As you look forward to growing your business in 2019, I'm here to offer you my outlook on the best ways to spend your energy and dollars in the coming year.
The holidays are a busy time of year. Whether at work or home, the to-do list doesn’t seem to ever shorten, and the nostalgia of the year just passed will soon give way to the exciting possibilities of the new one. Here at PG we are gearing up for a biggest year yet, connecting with the largest and most engaged audience of guitarists in the world.
As you look forward to growing your business in 2019, I’m here to offer you my outlook on the best ways to spend your energy and dollars in the coming year: your 3-part Marketing New Year’s Resolution.
Say it with me...I WILL
Start (or increase) creating content
Creating content may feel unnatural to a lot of companies. It can seem like something that is unattainable or that has a high barrier of entry. I would encourage you to put aside your fears or doubts and just do it. Start. It doesn’t have to be on expensive equipment or have a high production value -- just get something out there and edit your methods as you go. Showing a human side to your business by highlighting your employees via a blog, giving a behind-the-scenes glimpse into your production process, or starting a weekly tips or how-to series is the best way to establish your brand as a place where knowledgeable PEOPLE work. Your customers want to know you. And when they know you, they can develop trust in you. Once you have a feel for simple content creation, you can move strategically in providing value to your customer that will compel them to choose your product over everything else. Gain their trust, provide them value (content), make the sale.
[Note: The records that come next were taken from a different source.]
/-! ### State.complete -/

@[simp] theorem State.complete_params (s : State) (e : Byte) : (s.complete e).params = s.params := rfl
@[simp] theorem State.complete_gtLock (s : State) (e : Byte) : (s.complete e).gtLock = s.gtLock := rfl
@[simp] theorem State.complete_busy (s : State) (e : Byte) :
    (s.complete e).busy = false := rfl
@[simp] theorem State.complete_partialMatch (s : State) (e : Byte) :
    (s.complete e).partialMatch = s.partialMatch := rfl
@[simp] theorem State.complete_scaled (s : State) (e : Byte) : (s.complete e).scaled = s.scaled := rfl
@[simp] theorem State.complete_decPartial (s : State) (e : Byte) : (s.complete e).decPartial = s.decPartial := rfl
@[simp] theorem State.complete_cmdOverrun (s : State) (e : Byte) : (s.complete e).cmdOverrun = s.cmdOverrun := rfl
@[simp] theorem State.complete_busyWrite (s : State) (e : Byte) : (s.complete e).busyWrite = s.busyWrite := rfl
@[simp] theorem State.complete_cmd (s : State) (e : Byte) : (s.complete e).cmd = s.cmd := rfl
@[simp] theorem State.complete_errCause (s : State) (e : Byte) :
    (s.complete e).errCause = e := rfl
@[simp] theorem State.complete_doneEn (s : State) (e : Byte) : (s.complete e).doneEn = s.doneEn := rfl
@[simp] theorem State.complete_errEn (s : State) (e : Byte) : (s.complete e).errEn = s.errEn := rfl
@[simp] theorem State.complete_intDone (s : State) (e : Byte) :
    (s.complete e).intDone = true := rfl
@[simp] theorem State.complete_intErr (s : State) (e : Byte) :
    (s.complete e).intErr = (s.intErr || decide (e ≠ 0)) := rfl
@[simp] theorem State.complete_srcW (s : State) (e : Byte) : (s.complete e).srcW = s.srcW := rfl
@[simp] theorem State.complete_srcH (s : State) (e : Byte) : (s.complete e).srcH = s.srcH := rfl
@[simp] theorem State.complete_reqOffX (s : State) (e : Byte) : (s.complete e).reqOffX = s.reqOffX := rfl
@[simp] theorem State.complete_reqOffY (s : State) (e : Byte) : (s.complete e).reqOffY = s.reqOffY := rfl
@[simp] theorem State.complete_usedOffX (s : State) (e : Byte) : (s.complete e).usedOffX = s.usedOffX := rfl
@[simp] theorem State.complete_usedOffY (s : State) (e : Byte) : (s.complete e).usedOffY = s.usedOffY := rfl
@[simp] theorem State.complete_effW (s : State) (e : Byte) : (s.complete e).effW = s.effW := rfl
@[simp] theorem State.complete_effH (s : State) (e : Byte) : (s.complete e).effH = s.effH := rfl
@[simp] theorem State.complete_modelSel (s : State) (e : Byte) : (s.complete e).modelSel = s.modelSel := rfl
@[simp] theorem State.complete_attrFill (s : State) (e : Byte) : (s.complete e).attrFill = s.attrFill := rfl
@[simp] theorem State.complete_unmatchedCnt (s : State) (e : Byte) :
    (s.complete e).unmatchedCnt = s.unmatchedCnt := rfl
@[simp] theorem State.complete_decMissCnt (s : State) (e : Byte) : (s.complete e).decMissCnt = s.decMissCnt := rfl
@[simp] theorem State.complete_inLen (s : State) (e : Byte) : (s.complete e).inLen = s.inLen := rfl
@[simp] theorem State.complete_result (s : State) (e : Byte) : (s.complete e).result = s.result := rfl
@[simp] theorem State.complete_resultPatLo (s : State) (e : Byte) : (s.complete e).resultPatLo = s.resultPatLo := rfl
@[simp] theorem State.complete_resultPatHi (s : State) (e : Byte) : (s.complete e).resultPatHi = s.resultPatHi := rfl
@[simp] theorem State.complete_gtPatLo (s : State) (e : Byte) : (s.complete e).gtPatLo = s.gtPatLo := rfl
@[simp] theorem State.complete_gtPatHi (s : State) (e : Byte) : (s.complete e).gtPatHi = s.gtPatHi := rfl
@[simp] theorem State.complete_gtCode (s : State) (e : Byte) : (s.complete e).gtCode = s.gtCode := rfl
@[simp] theorem State.complete_gtCountA (s : State) (e : Byte) : (s.complete e).gtCountA = s.gtCountA := rfl
@[simp] theorem State.complete_gtCountB (s : State) (e : Byte) : (s.complete e).gtCountB = s.gtCountB := rfl
@[simp] theorem State.complete_gtA (s : State) (e : Byte) : (s.complete e).gtA = s.gtA := rfl
@[simp] theorem State.complete_gtB (s : State) (e : Byte) : (s.complete e).gtB = s.gtB := rfl
@[simp] theorem State.complete_seqStep (s : State) (e : Byte) :
    (s.complete e).seqStep = 0 := rfl
@[simp] theorem State.complete_mem (s : State) (e : Byte) : (s.complete e).mem = s.mem := rfl
@[simp] theorem State.complete_memDraw (s : State) (e : Byte) : (s.complete e).memDraw = s.memDraw := rfl
@[simp] theorem State.complete_draws (s : State) (e : Byte) : (s.complete e).draws = s.draws := rfl
@[simp] theorem State.complete_events (s : State) (e : Byte) : (s.complete e).events = s.events := rfl
@[simp] theorem State.complete_responses (s : State) (e : Byte) : (s.complete e).responses = s.responses := rfl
Take charge of advertising analytics
When you’re choosing a restaurant to eat at this weekend, stop and consider the factors behind your decision. Will it be crowded? Is the food any good? Did I get sick the last time I ate there? How long is the drive? Is it expensive relative to the quality? If you consider that many things about one meal, then where and how you spend your marketing dollars should have at least much data to back it up. In the digital age, we have more data than ever to help us make sound decisions. But, you have make the effort to acquire, analyze, and use it. Every place you spend your money should offer you analysis on the platform your ads will be displayed, why it could work for you, and the products that best fit your goals. And, most importantly, they should be helping you once your campaigns are complete to analyze the results. Was it worth the money relative to the value provided to you? Is there something that can be improved upon? What aspects showed promise and should be used in future efforts? Analyzing your ad spend is the key to increasing your ROI for future campaigns.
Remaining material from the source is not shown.